### Record extracts
Segment Open

-- ==== Sys2Proof/Machine/Dispatch.lean ====
section
/-! DEFINITION. Which meaning each instruction has: one arm per constructor. -/

namespace Sys2Proof.Machine
open Sys2Proof

/-- The meaning of an instruction. -/
def exec (i : Instr) (s : State) : Host.Outcome State Fault Refusal :=
  match i with
  | .sadd d a b => Sys2Proof.Machine.execSadd d a b s
  | .ssub d a b => Sys2Proof.Machine.execSsub d a b s
  | .smul d a b => Sys2Proof.Machine.execSmul d a b s
  | .smulh d a b => Sys2Proof.Machine.execSmulh d a b s
  | .smulhU d a b => Sys2Proof.Machine.execSmulhU d a b s
  | .sand d a b => Sys2Proof.Machine.execSand d a b s
  | .sor d a b => Sys2Proof.Machine.execSor d a b s
  | .sxor d a b => Sys2Proof.Machine.execSxor d a b s
  | .sshl d a b => Sys2Proof.Machine.execSshl d a b s
  | .sshr d a b => Sys2Proof.Machine.execSshr d a b s
  | .ssra d a b => Sys2Proof.Machine.execSsra d a b s
  | .smin d a b => Sys2Proof.Machine.execSmin d a b s
  | .sminU d a b => Sys2Proof.Machine.execSminU d a b s
  | .smax d a b => Sys2Proof.Machine.execSmax d a b s
  | .smaxU d a b => Sys2Proof.Machine.execSmaxU d a b s
  | .scmp d a b => Sys2Proof.Machine.execScmp d a b s
  | .scmpU d a b => Sys2Proof.Machine.execScmpU d a b s
  | .ssel d a b => Sys2Proof.Machine.execSsel d a b s
  | .sclz d a => Sys2Proof.Machine.execSclz d a s
  | .spopc d a => Sys2Proof.Machine.execSpopc d a s
  | .smovi d imm => Sys2Proof.Machine.execSmovi d imm s
  | .smovh d imm => Sys2Proof.Machine.execSmovh d imm s
  | .saddi d imm => Sys2Proof.Machine.execSaddi d imm s
  | .sld d b la => Sys2Proof.Machine.execSld d b la s
  | .sldP d b la => Sys2Proof.Machine.execSldP d b la s
  | .sst d a => Sys2Proof.Machine.execSst d a s
  | .sstP d a => Sys2Proof.Machine.execSstP d a s
  | .sread d n => Sys2Proof.Machine.execSread d n s
  | .swrite d n => Sys2Proof.Machine.execSwrite d n s
  | .sldg d b la => Sys2Proof.Machine.execSldg d b la s
  | .sldgP d b la => Sys2Proof.Machine.execSldgP d b la s
  | .sstg d a => Sys2Proof.Machine.execSstg d a s
  | .sstgP d a => Sys2Proof.Machine.execSstgP d a s
  | .bra o => Sys2Proof.Machine.execBra o s
  | .brc c x imm => Sys2Proof.Machine.execBrc c x imm s
  | .call o => Sys2Proof.Machine.execCall o s
  | .calli a => Sys2Proof.Machine.execCalli a s
  | .ret => Sys2Proof.Machine.execRet s
  | .jtab x n => Sys2Proof.Machine.execJtab x n s
  | .each d v l => Sys2Proof.Machine.execEach d v l s
  | .next => Sys2Proof.Machine.execNext s
  | .leave k => Sys2Proof.Machine.execLeave k s
  | .quit => Sys2Proof.Machine.execQuit s
  | .endt => Sys2Proof.Machine.execEndt s
  | .mode m => Sys2Proof.Machine.execMode m s
  | .mtype t => Sys2Proof.Machine.execMtype t s
  | .vadd d a b => Sys2Proof.Machine.execVadd d a b s
  | .vsub d a b => Sys2Proof.Machine.execVsub d a b s
  | .vmul d a b => Sys2Proof.Machine.execVmul d a b s
  | .vmulh d a b => Sys2Proof.Machine.execVmulh d a b s
  | .vmad d a b => Sys2Proof.Machine.execVmad d a b s
  | .vand d a b => Sys2Proof.Machine.execVand d a b s
  | .vor d a b => Sys2Proof.Machine.execVor d a b s
  | .vxor d a b => Sys2Proof.Machine.execVxor d a b s
  | .vnot d a => Sys2Proof.Machine.execVnot d a s
  | .vshl d a b => Sys2Proof.Machine.execVshl d a b s
  | .vshr d a b => Sys2Proof.Machine.execVshr d a b s
  | .vsra d a b => Sys2Proof.Machine.execVsra d a b s
  | .vmin d a b => Sys2Proof.Machine.execVmin d a b s
  | .vmax d a b => Sys2Proof.Machine.execVmax d a b s
  | .vabs d a => Sys2Proof.Machine.execVabs d a s
  | .vneg d a => Sys2Proof.Machine.execVneg d a s
  | .vclz d a => Sys2Proof.Machine.execVclz d a s
  | .vpopc d a => Sys2Proof.Machine.execVpopc d a s
  | .vbrev d a => Sys2Proof.Machine.execVbrev d a s
  | .vsel d a b => Sys2Proof.Machine.execVsel d a b s
  | .vmov d a => Sys2Proof.Machine.execVmov d a s
  | .vbcs d x => Sys2Proof.Machine.execVbcs d x s
  | .vidx d x => Sys2Proof.Machine.execVidx d x s
  | .vcmp c p a b => Sys2Proof.Machine.execVcmp c p a b s
  | .pand d a b => Sys2Proof.Machine.execPand d a b s
  | .por d a b => Sys2Proof.Machine.execPor d a b s
  | .pxor d a b => Sys2Proof.Machine.execPxor d a b s
  | .pnot d a => Sys2Proof.Machine.execPnot d a s
  | .pcnt d a => Sys2Proof.Machine.execPcnt d a s
  | .vfadd d a b => Sys2Proof.Machine.execVfadd d a b s
  | .vfsub d a b => Sys2Proof.Machine.execVfsub d a b s
  | .vfmul d a b => Sys2Proof.Machine.execVfmul d a b s
  | .vfma d a b => Sys2Proof.Machine.execVfma d a b s
  | .vfmin d a b => Sys2Proof.Machine.execVfmin d a b s
  | .vfmax d a b => Sys2Proof.Machine.execVfmax d a b s
  | .vfabs d a => Sys2Proof.Machine.execVfabs d a s
  | .vfneg d a => Sys2Proof.Machine.execVfneg d a s
  | .vfrcp d b la => Sys2Proof.Machine.execVfrcp d b la s
  | .vfrsq d b la => Sys2Proof.Machine.execVfrsq d b la s
  | .vfsqrt d b la => Sys2Proof.Machine.execVfsqrt d b la s
  | .vfexp2 d b la => Sys2Proof.Machine.execVfexp2 d b la s
  | .vflog2 d b la => Sys2Proof.Machine.execVflog2 d b la s
  | .vfcmp c p a b => Sys2Proof.Machine.execVfcmp c p a b s
  | .vfclass d a => Sys2Proof.Machine.execVfclass d a s
  | .vcvt d a t x => Sys2Proof.Machine.execVcvt d a t x s
  | .vqnt d a t => Sys2Proof.Machine.execVqnt d a t s
  | .vdqnt d a b => Sys2Proof.Machine.execVdqnt d a b s
  | .vshuf d a b => Sys2Proof.Machine.execVshuf d a b s
  | .vtos d a x => Sys2Proof.Machine.execVtos d a x s
  | .vred d a o => Sys2Proof.Machine.execVred d a o s
  | .vscan d a o => Sys2Proof.Machine.execVscan d a o s
  | .vballot d a x => Sys2Proof.Machine.execVballot d a x s
  | .vpoppre d a => Sys2Proof.Machine.execVpoppre d a s
  | .vldg d b la => Sys2Proof.Machine.execVldg d b la s
  | .vstg d a => Sys2Proof.Machine.execVstg d a s
  | .vldl d b la => Sys2Proof.Machine.execVldl d b la s
  | .vstl d a => Sys2Proof.Machine.execVstl d a s
  | .vgath d b la p => Sys2Proof.Machine.execVgath d b la p s
  | .vscat d a x => Sys2Proof.Machine.execVscat d a x s
  | .vlds d b la sc => Sys2Proof.Machine.execVlds d b la sc s
  | .vsts sc sig kind v p sa sv => Sys2Proof.Machine.execVsts sc sig kind v p sa sv s
  | .vatom f op ret la d p a c => Sys2Proof.Machine.execVatom f op ret la d p a c s
  | .satom f op ret la d p a c => Sys2Proof.Machine.execSatom f op ret la d p a c s
  | .fence f => Sys2Proof.Machine.execFence f s
  | .barArrive x b => Sys2Proof.Machine.execBarArrive x b s
  | .barWait x b => Sys2Proof.Machine.execBarWait x b s
  | .barSync b => Sys2Proof.Machine.execBarSync b s
  | .phase => Sys2Proof.Machine.execPhase s
  | .mon sc size p v => Sys2Proof.Machine.execMon sc size p v s
  | .mwait => Sys2Proof.Machine.execMwait s
  | .beat => Sys2Proof.Machine.execBeat s
  | .tdef fmt h b r p => Sys2Proof.Machine.execTdef fmt h b r p s
  | .tstat d h => Sys2Proof.Machine.execTstat d h s
  | .twait h m w => Sys2Proof.Machine.execTwait h m w s
  | .trel h => Sys2Proof.Machine.execTrel h s
  | .tlook d p la => Sys2Proof.Machine.execTlook d p la s
  | .ttag p k => Sys2Proof.Machine.execTtag p k s
  | .tinv x => Sys2Proof.Machine.execTinv x s
  | .tinvAll => Sys2Proof.Machine.execTinvAll s
  | .cpy f skip h p x k => Sys2Proof.Machine.execCpy f skip h p x k s
  | .cpyg f h p l x => Sys2Proof.Machine.execCpyg f h p l x s
  | .cpyo f skip h p x k => Sys2Proof.Machine.execCpyo f skip h p x k s
  | .cpyx f slotA slotB new close which h p x o => Sys2Proof.Machine.execCpyx f slotA slotB new close which h p x o s
  | .cpyr f kind value h p x a => Sys2Proof.Machine.execCpyr f kind value h p x a s
  | .mma f slotA slotB new close skip ga a b k x => Sys2Proof.Machine.execMma f slotA slotB new close skip ga a b k x s
  | .mmav f slotA slotB new close skip d b m k => Sys2Proof.Machine.execMmav f slotA slotB new close skip d b m k s
  | .mring d => Sys2Proof.Machine.execMring d s
  | .mringDrop d => Sys2Proof.Machine.execMringDrop d s
  | .epi f act round sat col bias ty x b p => Sys2Proof.Machine.execEpi f act round sat col bias ty x b p s
  | .epiw f glob h x => Sys2Proof.Machine.execEpiw f glob h x s
  | .xsect f es d h => Sys2Proof.Machine.execXsect f es d h s
  | .gpool f ty w d p h => Sys2Proof.Machine.execGpool f ty w d p h s
  | .qdef f q prod init b x c => Sys2Proof.Machine.execQdef f q prod init b x c s
  | .qmap n q => Sys2Proof.Machine.execQmap n q s
  | .qmapOff n => Sys2Proof.Machine.execQmapOff n s
  | .qpush q v => Sys2Proof.Machine.execQpush q v s
  | .qpop d x la q => Sys2Proof.Machine.execQpop d x la q s
  | .qclose q => Sys2Proof.Machine.execQclose q s
  | .qstat d q => Sys2Proof.Machine.execQstat d q s
  | .launch r q x => Sys2Proof.Machine.execLaunch r q x s
  | .cancel j => Sys2Proof.Machine.execCancel j s
  | .evsig sc st p => Sys2Proof.Machine.execEvsig sc st p s
  | .evwait sc p d => Sys2Proof.Machine.execEvwait sc p d s
  | .quota a b c => Sys2Proof.Machine.execQuota a b c s
  | .sqsig f h imm => Sys2Proof.Machine.execSqsig f h imm s
  | .sqcmp f first x n => Sys2Proof.Machine.execSqcmp f first x n s
  | .skpm d k la sc => Sys2Proof.Machine.execSkpm d k la sc s
  | .sqset f n g m a r => Sys2Proof.Machine.execSqset f n g m a r s
  | .xdisp f d => Sys2Proof.Machine.execXdisp f d s
  | .xstat f d => Sys2Proof.Machine.execXstat f d s
  | .trap c => Sys2Proof.Machine.execTrap c s
  | .brk c => Sys2Proof.Machine.execBrk c s
  | .rett => Sys2Proof.Machine.execRett s
  | .ctxs part p sel => Sys2Proof.Machine.execCtxs part p sel s
  | .ctxl part p sel => Sys2Proof.Machine.execCtxl part p sel s
  | .opf a b c => Sys2Proof.Machine.execOpf a b c s
  | .nop => Sys2Proof.Machine.execNop s
  | .ksel m imm => Sys2Proof.Machine.execKsel m imm s
  | .unassignedOpcode w => Sys2Proof.Machine.execUnassignedOpcode w s
  | .longResultLanding team ix => Sys2Proof.Machine.execLongResultLanding team ix s
  | .eccUncorrTrap team => Sys2Proof.Machine.execEccUncorrTrap team s
  | .pendingTrapEntry team => Sys2Proof.Machine.execPendingTrapEntry team s
  | .mwaitWake team => Sys2Proof.Machine.execMwaitWake team s
  | .queuePushResume team => Sys2Proof.Machine.execQueuePushResume team s
  | .queuePopResume team => Sys2Proof.Machine.execQueuePopResume team s
  | .twaitComplete team => Sys2Proof.Machine.execTwaitComplete team s
  | .evwaitComplete team => Sys2Proof.Machine.execEvwaitComplete team s
  | .phaseComplete gang group => Sys2Proof.Machine.execPhaseComplete gang group s
  | .engineQueueEntry team => Sys2Proof.Machine.execEngineQueueEntry team s
  | .tileFillWaitResume team => Sys2Proof.Machine.execTileFillWaitResume team s
  | .copyComplete cmd => Sys2Proof.Machine.execCopyComplete cmd s
  | .cpyxFollowOnMma cmd => Sys2Proof.Machine.execCpyxFollowOnMma cmd s
  | .mmaExecute cmd => Sys2Proof.Machine.execMmaExecute cmd s
  | .epiExecute cmd => Sys2Proof.Machine.execEpiExecute cmd s
  | .epiwExecute cmd => Sys2Proof.Machine.execEpiwExecute cmd s
  | .mringDropExecute cmd => Sys2Proof.Machine.execMringDropExecute cmd s
  | .xsectExecute cmd => Sys2Proof.Machine.execXsectExecute cmd s
  | .gpoolBagComplete cmd => Sys2Proof.Machine.execGpoolBagComplete cmd s
  | .sqsigExecute cmd => Sys2Proof.Machine.execSqsigExecute cmd s
  | .sqcmpExecute cmd => Sys2Proof.Machine.execSqcmpExecute cmd s
  | .sqsetTakesEffect cmd => Sys2Proof.Machine.execSqsetTakesEffect cmd s
  | .xdispComplete cmd => Sys2Proof.Machine.execXdispComplete cmd s
  | .launchRecordTake queue => Sys2Proof.Machine.execLaunchRecordTake queue s
  | .launchDependencesMet launch => Sys2Proof.Machine.execLaunchDependencesMet launch s
  | .gangAdmit launch => Sys2Proof.Machine.execGangAdmit launch s
  | .persistentAdmit launch => Sys2Proof.Machine.execPersistentAdmit launch s
  | .pipelineAdmit launch => Sys2Proof.Machine.execPipelineAdmit launch s
  | .pipelineRecordCreate launch => Sys2Proof.Machine.execPipelineRecordCreate launch s
  | .phaseRecordStart ix core => Sys2Proof.Machine.execPhaseRecordStart ix core s
  | .neighbourExchange die => Sys2Proof.Machine.execNeighbourExchange die s
  | .meridianRebalance launch => Sys2Proof.Machine.execMeridianRebalance launch s
  | .coreStageReassign launch => Sys2Proof.Machine.execCoreStageReassign launch s
  | .gangRetire gang => Sys2Proof.Machine.execGangRetire gang s
  | .watchdogRuntimeExpiry launch => Sys2Proof.Machine.execWatchdogRuntimeExpiry launch s
  | .beatPeriodEnd gang => Sys2Proof.Machine.execBeatPeriodEnd gang s
  | .jcancel job => Sys2Proof.Machine.execJcancel job s
  | .jclear job => Sys2Proof.Machine.execJclear job s
  | .jpreempt job => Sys2Proof.Machine.execJpreempt job s
  | .jresume job => Sys2Proof.Machine.execJresume job s
  | .gangSave gang => Sys2Proof.Machine.execGangSave gang s
  | .gangRestore entry => Sys2Proof.Machine.execGangRestore entry s
  | .pageWalk die launch va => Sys2Proof.Machine.execPageWalk die launch va s
  | .shootdownRecord => Sys2Proof.Machine.execShootdownRecord s
  | .shootdownComplete => Sys2Proof.Machine.execShootdownComplete s
  | .requestTimeout kind ix => Sys2Proof.Machine.execRequestTimeout kind ix s
  | .poisonedCompletion team va pa port => Sys2Proof.Machine.execPoisonedCompletion team va pa port s
  | .flitRetransmit flit => Sys2Proof.Machine.execFlitRetransmit flit s
  | .linkDown port => Sys2Proof.Machine.execLinkDown port s
  | .linkUp port => Sys2Proof.Machine.execLinkUp port s
  | .remoteRead place len => Sys2Proof.Machine.execRemoteRead place len s
  | .remoteWrite node tag place bytes => Sys2Proof.Machine.execRemoteWrite node tag place bytes s
  | .remoteAtomic node tag place op ty a c => Sys2Proof.Machine.execRemoteAtomic node tag place op ty a c s
  | .remoteWriteSignal node tag place bytes flag kind v => Sys2Proof.Machine.execRemoteWriteSignal node tag place bytes flag kind v s
  | .remoteFlush node => Sys2Proof.Machine.execRemoteFlush node s
  | .hostBar2Read pa len => Sys2Proof.Machine.execHostBar2Read pa len s
  | .hostBar2Write pa bytes => Sys2Proof.Machine.execHostBar2Write pa bytes s
  | .keyLoad => Sys2Proof.Machine.execKeyLoad s
  | .keyEmpty => Sys2Proof.Machine.execKeyEmpty s
  | .fcountWrite v => Sys2Proof.Machine.execFcountWrite v s
  | .ecountWrite v => Sys2Proof.Machine.execEcountWrite v s
  | .dctlHalt v => Sys2Proof.Machine.execDctlHalt v s
  | .dctlResume => Sys2Proof.Machine.execDctlResume s
  | .dreq => Sys2Proof.Machine.execDreq s
  | .mgmtRegisterWrite off size v => Sys2Proof.Machine.execMgmtRegisterWrite off size v s
  | .arbiterGrant islands power => Sys2Proof.Machine.execArbiterGrant islands power s
  | .thermalClamp die temp => Sys2Proof.Machine.execThermalClamp die temp s
  | .thermalClampRelease die temp => Sys2Proof.Machine.execThermalClampRelease die temp s
  | .thermalTrip die temp => Sys2Proof.Machine.execThermalTrip die temp s
  | .fatalError reason => Sys2Proof.Machine.execFatalError reason s
  | .reset => Sys2Proof.Machine.execReset s
  | .stage1Enter => Sys2Proof.Machine.execStage1Enter s
  | .stage2Enter up0 up1 ports => Sys2Proof.Machine.execStage2Enter up0 up1 ports s
  | .stage3Enter => Sys2Proof.Machine.execStage3Enter s
  | .bootFail code => Sys2Proof.Machine.execBootFail code s
  | .writeCompletion ix => Sys2Proof.Machine.execWriteCompletion ix s
  | .translationCacheDrop ix => Sys2Proof.Machine.execTranslationCacheDrop ix s
  | .softError store owner loc fatal => Sys2Proof.Machine.execSoftError store owner loc fatal s
  | .chunkWritten cmd chunk => Sys2Proof.Machine.execChunkWritten cmd chunk s
  | .portLinkFailure port => Sys2Proof.Machine.execPortLinkFailure port s

end Sys2Proof.Machine
end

Segment Closed

Give an exact copy of the lines above from the line with "Sys2Proof.Machine.execHostBar2Read pa len s" up to and including the line with "islands power s", and leave everything else out.

  | .hostBar2Read pa len => Sys2Proof.Machine.execHostBar2Read pa len s
  | .hostBar2Write pa bytes => Sys2Proof.Machine.execHostBar2Write pa bytes s
  | .keyLoad => Sys2Proof.Machine.execKeyLoad s
  | .keyEmpty => Sys2Proof.Machine.execKeyEmpty s
  | .fcountWrite v => Sys2Proof.Machine.execFcountWrite v s
  | .ecountWrite v => Sys2Proof.Machine.execEcountWrite v s
  | .dctlHalt v => Sys2Proof.Machine.execDctlHalt v s
  | .dctlResume => Sys2Proof.Machine.execDctlResume s
  | .dreq => Sys2Proof.Machine.execDreq s
  | .mgmtRegisterWrite off size v => Sys2Proof.Machine.execMgmtRegisterWrite off size v s
  | .arbiterGrant islands power => Sys2Proof.Machine.execArbiterGrant islands power s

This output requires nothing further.